Embodiment 10 of the Invention
FIG. 14 shows a cross section of a rear projection type screen according to the tenth embodiment of the present invention. The rear projection type screen according to the tenth embodiment of the present invention is basically the same as the configuration of the rear projection type screen according to the ninth embodiment of the invention. The rear projection type screen is further provided with a transparent sheet 23 on the exit surface of the lenticular lens sheet 1b. The only difference is that a self-aligned external light absorption layer 17 is provided on the exit surface of the transparent sheet 23. Even in such a configuration, the same effect as in the ninth embodiment of the invention can be obtained. In addition, since the manufacturing method of the rear projection type screen concerning Embodiment 10 of this invention is the same as that of Embodiment 9 of invention, description is abbreviate | omitted.
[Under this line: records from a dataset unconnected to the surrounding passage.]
-- ==== Sys2Proof/Machine/FloatOps.lean ====
section
/-! DEFINITION. Floating-point instructions and `cvt` (04 R82 to R89). -/

namespace Sys2Proof.Machine

open Sys2Proof Forms

def execFadd (o : Alu Rm) (s : State) : Out := fpAlu (.fadd o) o (fun a b _ => (fmtOf o.ty).add o.f a b) s

def execFsub (o : Alu Rm) (s : State) : Out := fpAlu (.fsub o) o (fun a b _ => (fmtOf o.ty).sub o.f a b) s

def execFmul (o : Alu Rm) (s : State) : Out := fpAlu (.fmul o) o (fun a b _ => (fmtOf o.ty).mul o.f a b) s

def execFfma (o : Alu Rm) (s : State) : Out := fpAlu (.ffma o) o (fun a b c => (fmtOf o.ty).fma o.f a b c) s

def execFdiv (o : Alu Rm) (s : State) : Out := fpAlu (.fdiv o) o (fun a b _ => (fmtOf o.ty).div o.f a b) s

def execFsqrt (o : Alu Rm) (s : State) : Out := fpAlu (.fsqrt o) o (fun a _ _ => (fmtOf o.ty).sqrt o.f a) s

def execFrcp (o : Alu Rm) (s : State) : Out := fpAlu (.frcp o) o (fun a _ _ => (fmtOf o.ty).rcp o.f a) s

def execFrsqrt (o : Alu Rm) (s : State) : Out := fpAlu (.frsqrt o) o (fun a _ _ => (fmtOf o.ty).rsqrt o.f a) s

def execFexp2 (o : Alu Rm) (s : State) : Out := fpAlu (.fexp2 o) o (fun a _ _ => (fmtOf o.ty).exp2 o.f a) s

def execFlog2 (o : Alu Rm) (s : State) : Out := fpAlu (.flog2 o) o (fun a _ _ => (fmtOf o.ty).log2 o.f a) s

def execFmin (o : Alu Unit) (s : State) : Out := fpAlu (.fmin o) o (fun a b _ => (fmtOf o.ty).minmax false a b) s

def execFmax (o : Alu Unit) (s : State) : Out := fpAlu (.fmax o) o (fun a b _ => (fmtOf o.ty).minmax true a b) s

/-- The sign bits of a TYPE's elements. -/
def signBits (ty : Ty) : Nat := if packed ty then 0x80008000 else 2 ^ (valBits ty - 1)

def execFabs (o : Alu Unit) (s : State) : Out :=
  alu (.fabs o) o.g o.d (regBits o.ty) (fun g l =>
    g.arg l o.ty o.x o.a &&& ~~~(BitVec.ofNat 128 (signBits o.ty))) s

def execFneg (o : Alu Unit) (s : State) : Out :=
  alu (.fneg o) o.g o.d (regBits o.ty) (fun g l =>
    g.arg l o.ty o.x o.a ^^^ BitVec.ofNat 128 (signBits o.ty)) s

def execFcmp (o : BitOp Cond) (s : State) : Out :=
  fpOp (.fcmp o) o.g (fun g l x => g.putBit o.reg.toNat o.bit.toNat l (x.getLsbD 0)) (fun g l =>
    let r := (fmtOf o.ty).cmp o.f (elemOf o.ty 0 (g.arg l o.ty o.x o.a)) (elemOf o.ty 0 (g.arg l o.ty o.x o.b))
    (if r.1 then 1 else 0, r.2)) s

/-- The mask of `fclass` (R86). -/
def classMask (ty : Ty) (x : BitVec 128) : BitVec 128 :=
  let m := fmtOf ty
  BitVec.ofNat 128 (2 ^ m.classBit (elemOf ty 0 x)
    + (if packed ty then 65536 * 2 ^ m.classBit (elemOf ty 1 x) else 0))

def execFclass (o : Alu Unit) (s : State) : Out :=
  alu (.fclass o) o.g o.d 32 (fun g l => classMask o.ty (g.arg l o.ty o.x o.a)) s

def execFrnd (o : Alu Rm) (s : State) : Out := fpAlu (.frnd o) o (fun a _ _ => (fmtOf o.ty).integral o.f a) s

/-- The mode of `cvt` (R88): RNE in form A, IMM23[1:0] in form S. -/
def cvtMode : Ext → Rm
  | .s _ v => (match (v.extractLsb' 0 2).toNat with | 0 => .rne | 1 => .rtz | 2 => .rup | _ => .rdn)
  | _ => .rne

/-- `cvt` of one value (Table 4-9). -/
def cvtValue (dst src : Ty) (rm : Rm) (x : BitVec 128) : BitVec 128 × Exc :=
  if isInt src then
    if isInt dst then (ofInt dst (clamp dst (intOf src x)), noExc)
    else
      let r := (fmtOf dst).ofInt rm (intOf src x)
      (BitVec.ofNat 128 r.1, r.2)
  else if isInt dst then
    let r := (fmtOf src).toInt rm (minOf dst) (maxOf dst) (elemOf src 0 x)
    (ofInt dst r.1, r.2)
  else
    let r := (fmtOf src).convert (fmtOf dst) rm (elemOf src 0 x)
    (BitVec.ofNat 128 r.1, r.2)

def execCvt (o : Alu Ty) (s : State) : Out :=
  fpOp (.cvt o) o.g (fun g l x => g.put o.d l (regBits o.ty) x)
    (fun g l => cvtValue o.ty o.f (cvtMode o.x) (g.src l (regBits o.f) 0 o.a)) s

end Sys2Proof.Machine
end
Other Embodiments of the Invention
As shown in the sectional view of FIG. 15, the filling layer may be composed of two or more filling layers 24 and 25.

  In addition, although the lenticular lens sheet 1 in the above-mentioned example has a single-sheet configuration, it may be configured by forming lens arrays 12 and 13 on two sheets and bonding them together.
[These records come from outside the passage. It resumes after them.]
-- ==== Sys2Proof/Machine/Walk.lean ====
section
/-! DEFINITION. The walk of a copy: its units, what each reads and writes, and the steps of an operation at its engine
(13 R263 to R272, R280 to R286). -/

namespace Sys2Proof.Machine

open Sys2Proof

/-- A place that an engine names: a global address, an offset of the issuing team's allocation, a remote address. -/
inductive Seg where
  | g (va : Word)
  | s (off : Nat)
  | r (addr : Word)
  deriving DecidableEq, Repr

/-- What a refused address is (R269). -/
def Seg.addr : Seg → Word
  | .g va => va
  | .s off => BitVec.ofNat 64 off
  | .r a => a

/-- The place `d` bytes on from an operand of a space. -/
def segAt (sp : Nat) (a : Word) (d : Int) : Seg :=
  if sp = 1 then .s ((localOff a + d) % 2 ^ 32).toNat
  else if sp = 2 then .r (a + BitVec.ofInt 64 d)
  else .g (a + BitVec.ofInt 64 d)

/-- Where a write goes. -/
inductive Target where
  | mem (pa : Nat)
  | pad (c t off : Nat)
  deriving DecidableEq, Repr

/-- What one step at an engine takes: units, sectors counted, and bytes to write, each with where they go and the address
that names it. -/
structure Plan where
  units : Nat
  counted : Nat
  writes : List (Target × Word × List Byte)
  deriving DecidableEq, Repr

/-- What one step at an engine finds: a plan; a refusal with its cause, its address and the unit refused; or a wait. -/
inductive Tried where
  | ok (p : Plan)
  | refused (cause : BitVec 8) (addr : Word) (unit : Nat)
  | need (w : Want) (op : HomeOp)
  | away (launch : Word) (tid : Nat)
  | wait

/-! ### Accesses of an engine -/

def Op.agent (op : Op) (c : Nat) : Agent := ⟨c, op.asid, op.privileged, op.got, 0⟩

/-- A result of unit `u` with an address that may be refused. -/
def tried {α : Type} (u : Nat) (r : Res α) (addr : Word) (f : α → Tried) : Tried :=
  match r with
  | .ok a => f a
  | .no c => .refused c addr u
  | .need w o => .need w o
  | .away l t => .away l t

/-- Where a place of the scratchpad lies: the core, the team index and the offset (R203, R204). -/
def State.padAt (s : State) (c : Nat) (op : Op) : Seg → Res (Nat × Nat × Nat)
  | .g _ => .no Cause.scratchRange
  | .s off =>
    match op.byTeam with
    | some t => .ok (c, t, off)
    | none => .no Cause.scratchRange
  | .r a =>
    match op.remoteAt a with
    | none => .no Cause.scratchRange
    | some (tid, off) =>
      match s.findTeam op.launch tid with
      | some (c', t') => .ok (c', t', off)
      | none =>
        if s.saved.any fun (e : SavedTeam) => e.launch == op.launch && e.tid == tid then .away op.launch tid
        else .no Cause.scratchRange

/-- Reads `n` bytes within one sector (R200, R225). -/
def State.engRead (s : State) (c : Nat) (op : Op) (p : Seg) (n : Nat) : State × Res (List Byte) :=
  match p with
  | .g va =>
    let a := op.agent c
    match s.translate a va .read with
    | (s, .ok w) =>
      match s.peerLine a w.pa with
      | .ok line =>
        match s.homeRead c w.pa n line with
        | (s, some bs) => (s, .ok bs)
        | (s, none) => (s, .no Cause.remoteTimeout)
      | r => (s, r.bind fun _ => .ok [])
    | (s, .no x) => (s, .no x)
    | (s, .need w o) => (s, .need w o)
    | (s, .away l t) => (s, .away l t)
  | p => (s, (s.padAt c op p).bind fun (c', t', off) => .ok (s.padRead c' t' off n))

/-- Translates and checks a destination (R200); the peer forms need a peer window (R284). -/
def State.engDest (s : State) (c : Nat) (op : Op) (p : Seg) : State × Res Target :=
  match p with
  | .g va =>
    let far := op.op == 0x94 || op.op == 0x95 || op.op == 0x96
    if va.toNat % 32 != 0 && op.op == 0x95 then (s, .no Cause.align)
    else
      match s.translate (op.agent c) va (if op.op == 0x96 then .rmw else .write) with
      | (s, .ok w) => (s, if far && !isPeer w.pa then .no Cause.permission else .ok (.mem w.pa))
      | (s, .no x) => (s, .no x)
      | (s, .need w o) => (s, .need w o)
      | (s, .away l t) => (s, .away l t)
  | p => (s, (s.padAt c op p).bind fun (c', t', off) => .ok (.pad c' t' off))

/-! ### Units -/

/-- Units of the walk (Table 13-6). -/
def Op.units (op : Op) : Nat :=
  if op.op == 0x91 then op.rows * (op.len / 32)
  else if op.op == 0x92 || op.op == 0x93 then op.len
  else if op.op == 0x95 then (op.fp.toNat % 8 + 1) * (op.len / 32)
  else if op.isCopy then op.len / 32
  else op.len

/-- Destination and sector of a unit of `cpy.mcast` (R285): the list position and the byte offset. -/
def Op.mcastAt (op : Op) (u : Nat) : Nat × Nat :=
  let n := op.fp.toNat % 8 + 1
  let q := u / (128 * n)
  let m := min 128 (op.len / 32 - 128 * q)
  let k := u % (128 * n)
  (k / m, 4096 * q + 32 * (k % m))

/-- The sector of a unit of the sector forms: source, destination, and whether the unit is out of range (R281). -/
def Op.sectorAt (op : Op) (u : Nat) : Seg × Seg × Bool :=
  if op.op == 0x91 then
    let w := op.len / 32
    let r := u / w
    let k := u % w
    (segAt op.srcSpace op.src (op.srcStride * r + 32 * k), segAt op.dstSpace op.dst (op.dstStride * r + 32 * k),
      decide (op.validRows ≤ r) || decide (op.validSectors ≤ k))
  else if op.op == 0x95 then
    let (d, off) := op.mcastAt u
    (segAt op.srcSpace op.src off, .g (op.list.getD d 0 + BitVec.ofNat 64 off), false)
  else (segAt op.srcSpace op.src (32 * u), segAt op.dstSpace op.dst (32 * u), false)

/-- One unit of a sector form. -/
def State.trySector (s : State) (c : Nat) (op : Op) (u : Nat) : State × Tried :=
  let (src, dst, out) := op.sectorAt u
  if out && !op.fp.getLsbD 0 then (s, .ok ⟨1, 0, []⟩)
  else
    let (s, r) := if out then (s, .ok (List.replicate 32 0)) else s.engRead c op src 32
    match r with
    | .ok bs =>
      let (s, d) := s.engDest c op dst
      (s, tried u d dst.addr fun t => .ok ⟨1, 1, [(t, dst.addr, bs)]⟩)
    | r => (s, tried u r src.addr fun _ => .wait)

/-- The index of element `i` (R282). -/
def Op.indexSeg (op : Op) (i : Nat) : Seg :=
  segAt (if op.localList then 1 else 0) op.x (4 * i)

/-- Pieces of an element that lie each in one sector. -/
def elemPieces (e : Nat) : List (Nat × Nat) :=
  if e ≤ 32 then [(0, e)] else (List.range (e / 32)).map fun k => (32 * k, 32)

/-- Reads an element of unit `u` piece by piece and checks where each piece goes. -/
def State.tryPieces (s : State) (c : Nat) (op : Op) (u : Nat) (src dst : Nat → Seg) :
    List (Nat × Nat) → State × Tried
  | [] => (s, .ok ⟨1, 0, []⟩)
  | (k, n) :: ps =>
    match s.engRead c op (src k) n with
    | (s, .ok bs) =>
      match s.engDest c op (dst k) with
      | (s, .ok t) =>
        match State.tryPieces s c op u src dst ps with
        | (s, .ok p) => (s, .ok ⟨1, p.counted + 1, (t, (dst k).addr, bs) :: p.writes⟩)
        | r => r
      | (s, r) => (s, tried u r (dst k).addr fun _ => .wait)
    | (s, r) => (s, tried u r (src k).addr fun _ => .wait)

/-- Element `i` of a partition scatter, once it is claimed: it goes to the address kept in Y, whatever the index list
holds now (R283). -/
def State.tryClaimed (s : State) (c : Nat) (op : Op) (i : Nat) : State × Tried :=
  s.tryPieces c op i (fun k => segAt op.srcSpace op.src (i * op.elemBytes + k : Nat)) (fun k => segAt 0 op.y k)
    (elemPieces op.elemBytes)

/-- Element `i` of a gather or of a scatter by index (R282, R283). -/
def State.tryElement (s : State) (c : Nat) (op : Op) (i : Nat) : State × Tried :=
  let e := op.elemBytes
  match s.engRead c op (op.indexSeg i) 4 with
  | (s, .ok ix) =>
    let x := leNat ix
    if x == 0xFFFFFFFF || op.y.toNat ≤ x then (s, .ok ⟨1, 0, []⟩)
    else
      let gather := op.op == 0x92
      let src := fun (k : Nat) => segAt op.srcSpace op.src (if gather then x * e + k else i * e + k : Nat)
      let dst := fun (k : Nat) => segAt op.dstSpace op.dst (if gather then i * e + k else x * e + k : Nat)
      s.tryPieces c op i src dst (elemPieces e)
  | (s, r) => (s, tried i r (op.indexSeg i).addr fun _ => .wait)

/-- `k` elements of a gather from element `i` on, which lie in one destination sector: they are one write (R282). -/
def State.tryBatch (s : State) (c : Nat) (op : Op) : Nat → Nat → State × Tried
  | _, 0 => (s, .ok ⟨0, 0, []⟩)
  | i, k + 1 =>
    match s.tryElement c op i with
    | (s, .ok p) =>
      match State.tryBatch s c op (i + 1) k with
      | (s, .ok q) => (s, .ok ⟨p.units + q.units, max p.counted q.counted, p.writes ++ q.writes⟩)
      | r => r
    | r => r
  The lenticular lens sheet according to the present invention is used in, for example, a rear projection type projection apparatus such as a rear projection type projection television or a monitor. FIG. 17 shows a configuration example of the rear projection type projection apparatus. In the figure,

The image light generated and emitted from the rear projection projector 51 is reflected by the mirror 52 and enters the rear projection screen 53. The rear projection screen 53 includes a Fresnel lens sheet 531, a lenticular lens sheet 532, and a front plate 533. The light incident on the rear projection screen 53 is narrowed down to a certain angle within the Fresnel lens sheet 531, and then enters the lenticular lens sheet 532. Light diffuses in the lenticular lens sheet 532 and then exits from the exit surface via the front plate 533. The observer observes the light emitted from the front plate 533.
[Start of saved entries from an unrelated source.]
/-- The team of a record, with no hold counted yet. -/
def State.recTeam (s : State) (r : Rec) (asid : Nat) : Team :=
  let id := r.word 8
  let size := r.num 0x20 4
  let sec := fun (n : Nat) => r.num (0x38 + 8 * n) 8
  let tiles := r.take (sec 5) (size / 1024)
  { Team.none with
    launch := id, asid := asid, tid := r.num 0x10 4, x := r.num 0x14 4, y := r.num 0x18 2, z := r.num 0x1A 2,
    stage := r.num 0x1C 1, groups := r.num 0x1D 1, stages := ((s.launchOf id).map (·.stages)).getD 1,
    teams := ((s.launchOf id).map (·.teams)).getD 0, spadBytes := size,
    spad := (r.take (sec 3) size).zipIdx.filterMap fun (b, i) => if b == 0 then none else some (i, b),
    tags := (List.range (size / 8)).filterMap fun w =>
      let t := r.num (sec 4 + w / 4) 1 / 4 ^ (w % 4) % 4
      if t = 0 then none else some (w, BitVec.ofNat 2 t),
    diagonal := tiles.zipIdx.filterMap fun (b, i) => if b.getLsbD 0 then some (i, true) else none,
    holds := tiles.zipIdx.filterMap fun (b, i) => if b.getLsbD 1 then some (i, 1) else none,
    heldArr := (List.range (r.num 0x88 4)).filterMap fun i =>
      let e := r.num (r.num 0x80 8 + 8 * i) 8
      if e / 2 ^ 32 % 2048 = 0 then none else some (e % 2 ^ 32, e / 2 ^ 32 % 2048),
    pb := r.word 0x28, lss := r.num 0x30 8,
    ended := (r.groups asid 0).filterMap fun g => if g.live then none else some g.number }

/-- The FORWARD entry of a handle and the operation it holds, if the handle's operation stands in a record. -/
def State.savedAt (s : State) (h : Word) : Option Op :=
  let t := s.token (handleCore h) (handleSlot h)
  match t.use with
  | .forwardSaved _ _ op => if t.gen == h.extractLsb' 16 24 && op.handle == h then some op else none
  | _ => none

/-- The operation of record `i`, as the FORWARD entry keeps it where it does. -/
def State.recOp (s : State) (r : Rec) (t : Team) (i : Nat) : Op :=
  let o := r.op (r.num (0x38 + 48) 8 + 64 * i) t
  let first := if o.isStep && o.started then ((s.region o.dst.toNat).step - BitVec.ofNat 64 o.cursor).toNat else 0
  (s.savedAt o.handle).getD
    { o with delivered := o.cursor, refused := o.unitAddr, first := first, claimed := o.partition && o.y != 0 }

/-- The operation of a record has not been reclaimed while it stood saved (R260, R275). -/
def State.stillSaved (s : State) (op : Op) : Bool :=
  (s.token (handleCore op.handle) (handleSlot op.handle)).gen == op.handle.extractLsb' 16 24

/-- Hold counts from the operations that name the team's tiles and have not ended (R272): those of its record, and
others that hold its tiles as remote ones. -/
def State.rebuildHolds (s : State) (t : Team) (ops : List Op) : Team :=
  let far := (s.allOps ++ s.savedOps.filter fun x => !ops.any fun o => o.handle == x.2.2.handle).map fun x => x.2.2
  let own := ops.filter fun o => !o.state.final
  let far := (far.filter fun o => o.launch == t.launch && !o.state.final) ++ own
  let n := fun (i : Nat) =>
    (own.filter fun o => o.tiles.contains i).length + (far.filter fun o => o.remote.contains (t.tid, i)).length
  { t with holds := (List.range (t.spadBytes / 1024)).foldl (fun m i => m.put 0 i (n i)) [] }

/-- Places a restored operation in a new entry and leads its handle there (R275, Table 13-3). What was returned of its
final state stays with it (R260). -/
def State.restoreOp (s : State) (c t : Nat) (slots : List (Nat × Nat)) (op : Op) : State :=
  match s.tokenSlot c with
  | none => s
  | some e =>
    let g := ((slots.find? fun x => x.1 == op.byGroup).map (·.2)).getD Config.gslots
    let live := { op with byTeam := some t, byGslot := g, unit := .idle, got := [], preempt := false, recal := false,
                          state := if op.state == .parked then .running else op.state }
    let oc := handleCore op.handle
    let oe := handleSlot op.handle
    let was := s.token oc oe
    let s := (s.forwardsEnd c e).dropOrphan c e
    let s := s.setToken c e ⟨nextGen (s.token c e).gen, .live live, was.seen, s.turn⟩
    s.setToken oc oe { s.token oc oe with use := .forwardTo c e }

/-- What was resolved about an operation while it stood saved takes effect once the record is restored (R269). -/
def State.settleRestored (s : State) (op : Op) : State :=
  match (s.token (handleCore op.handle) (handleSlot op.handle)).use with
  | .forwardTo c e =>
    if op.cancel && !op.state.final then s.cancelOp c e
    else if op.state == .faulted && op.preempt then s.resumeOp c e
    else s
  | _ => s

/-- A slot of a record is not legal (Table 6-14a): the slot stays EMPTY, the team is halted and a STOP message names the
slot's place in the record, as a pop of a reserved SLOT entry does (R45; log 53). -/
def State.badSlot (s : State) (c g : Nat) (at_ : Word) : State :=
  let x := s.group c g
  let t := s.team c x.team
  let s := s.haltTeam c x.team .pop 5
  s.addMsg x.asid
    { kind := .stop, cause := Cause.illegal, asid := x.asid, seq := 0, addr := at_, mask := 0, core := c, index := 0xFFFF,
      tid := t.tid, group := x.number, access := Access.stack.code, launch := t.launch, pc := at_ }

/-- Gives a restored group its slots; the ready ones follow every slot of the core in rank order (R127). -/
def State.restoreSlots (s : State) (c g off : Nat) (va : Word) (r : Rec) : State :=
  let one := fun (s : State) (n : Nat) =>
    match r.slot (off + 32 * n) s.turn (r.word (off + 0x78 + 8 * n)) with
    | some y => s.onGroup c g fun x => x.setSlot n { y with asked := s.nextTag }
    | none => s.badSlot c g (va + BitVec.ofNat 64 (off + 32 * n))
  one (one s 0) 1

/-- What a saved team's record does not hold comes back to a group: steps taken, and where one was executed. -/
def SavedTeam.restoreGroup (x : SavedTeam) (g : Group) : Group :=
  let done := fun (n : Nat) (y : Slot) =>
    match List.find? (fun (d : Nat × Nat × Mask × Nat) => d.1 == g.number && d.2.1 == n) x.dones with
    | some (_, _, m, len) => if y.state == SlotState.blocked then { y with done := m, len := len } else y
    | none => y
  let slot := fun (n : Nat) (y : Slot) => { done n y with stepped := x.steps.contains (g.number, n) }
  let last := (x.stepReqs.filter fun r => r.1 == g.number).getLast?
  { g with slot0 := slot 0 g.slot0, slot1 := slot 1 g.slot1, sstep := (last.map (·.2)).getD g.sstep,
           steps := x.steps.filterMap fun p => if p.1 == g.number && 2 ≤ p.2 then some (p.2 - 2) else none,
           joins := x.joins.filterMap fun p => if p.1 == g.number then some p.2 else none }

/-- A landing entry comes back with a new SEQ (R130); no PARK record and no count says so (log 56). -/
def State.restoreEntry (s : State) (c t : Nat) (slots : List (Nat × Nat))
    (frames : List (BitVec 32 × BitVec 8 × Store Word)) (cows : List (BitVec 32)) (e : Landing) : State :=
  let k := s.core c
  match s.pick 0 ((List.range 2048).filter fun i => (s.entry c i).state == .free) with
  | none => s
  | some i =>
    let e := { e with
      team := t, gslot := ((slots.find? fun x => x.1 == e.group).map (·.2)).getD 0, seq := k.landseq,
      frame := (frames.find? fun f => f.1 == e.seq).map fun f => (f.2.1, f.2.2), cow := cows.contains e.seq }
    (s.setCore c { k with landseq := k.landseq + 1 }).setEntry c i e

/-- The groups with their accumulators and streams, which a record keeps in order of group, then name. -/
def Rec.withUnits (r : Rec) (gs : List Group) : List Group :=
  let accs := gs.flatMap fun g => (heldNames g.accHeld).map fun n => (g.number, n)
  let strs := gs.flatMap fun g => (heldNames g.strHeld).map fun n => (g.number, n)
  gs.map fun g =>
    { g with
      acc := (accs.zipIdx.filter fun x => x.1.1 == g.number).flatMap fun (x, i) =>
        r.store32 (r.num 0x40 8 + 4096 * i) (1024 * x.2) 1024,
      streams := (strs.zipIdx.filter fun x => x.1.1 == g.number).map fun (x, i) =>
        (x.2, r.stream (r.num 0x48 8 + 8192 * i)) }

/-- Restores a record at an address that the core can take (R130, R229). Entries of a team that was released while it stood
saved are HELD no longer (R134). -/
def State.restore (s : State) (c asid : Nat) (va : Word) (r : Rec) : State :=
  let s := (s.makeResident c asid).getD s
  let ti := ((s.pick 5 (s.core c).freeTeams)).getD 0
  let gs := r.withUnits (r.groups asid ti)
  let offs := r.groupOffs (r.num 0x1D 1) (r.num 0x38 8)
  let kept := gs.filter (·.live) ++ gs.filter fun g => !g.live && g.keeps
  let gslots := s.chooseSome 3 (gs.filter (·.live)).length (s.core c).freeSlots ++ (s.core c).endedKeys
  let slots := (kept.map (·.number)).zip gslots
  let t := s.recTeam r asid
  let ops := ((List.range (r.num 0x24 2)).map fun i => s.recOp r t i).filter s.stillSaved
  let was : Option SavedTeam := s.saved.find? fun (x : SavedTeam) => x.launch == t.launch && x.tid == t.tid
  let halts := match was with
    | some x => x.halts
    | none => if r.num 4 1 % 2 = 1 then [.halt] else []
  let s := s.setTeam c ti { s.rebuildHolds t ops with halts := halts }
  let s := (kept.zip gslots).foldl (fun s (g, i) => s.setGroup c i g) s
  let s := (kept.zip gslots).foldl (fun s (g, i) =>
    if g.live then s.restoreSlots c i (offs.getD g.number 0) va r else s) s
  let s : State := match was with
    | some x => slots.foldl (fun s (_, i) => s.onGroup c i x.restoreGroup) s
    | none => s
  let s := (List.range (r.num 0x26 2)).foldl (fun s i =>
    s.restoreEntry c ti slots ((was.map SavedTeam.frames).getD []) ((was.map SavedTeam.cows).getD []) (r.landing (r.num 0x70 8 + 320 * i))) s
  let s := ops.foldl (fun s op => s.restoreOp c ti slots op) s
  let s := ops.foldl (fun s op => s.settleRestored op) s
  let s := { s with
    saved := s.saved.filter fun x => !(x.launch == t.launch && x.tid == t.tid),
    swapNeeds := s.swapNeeds.filter fun x => x != (t.launch, t.tid) }
  let s := s.acquire c
  let s := if halts.isEmpty then s.unholdEntries c ti else s
  let s := if ((s.ctx asid).dbg.dumpstat).getLsbD 8 then s.haltTeam c ti .late 3 else s
  if was.any SavedTeam.killed then s.killHere c ti else s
  The lens design was performed on the lenticular lens sheet according to each of the above-described embodiments.

  19 and 20 show specific lens unit element refractive index combinations and lens shape dimensions relating to Examples 1 to 7. FIG. Example 1, Example 2 and Example 3 are Embodiment 1 of the Invention, Example 4 is Embodiment 4 of the Invention, Example 5 is Embodiment 5 of the Invention, Example 6 is Embodiment 6 of the Invention, and Example 7 is Invention This corresponds to the configuration shown in the seventh embodiment.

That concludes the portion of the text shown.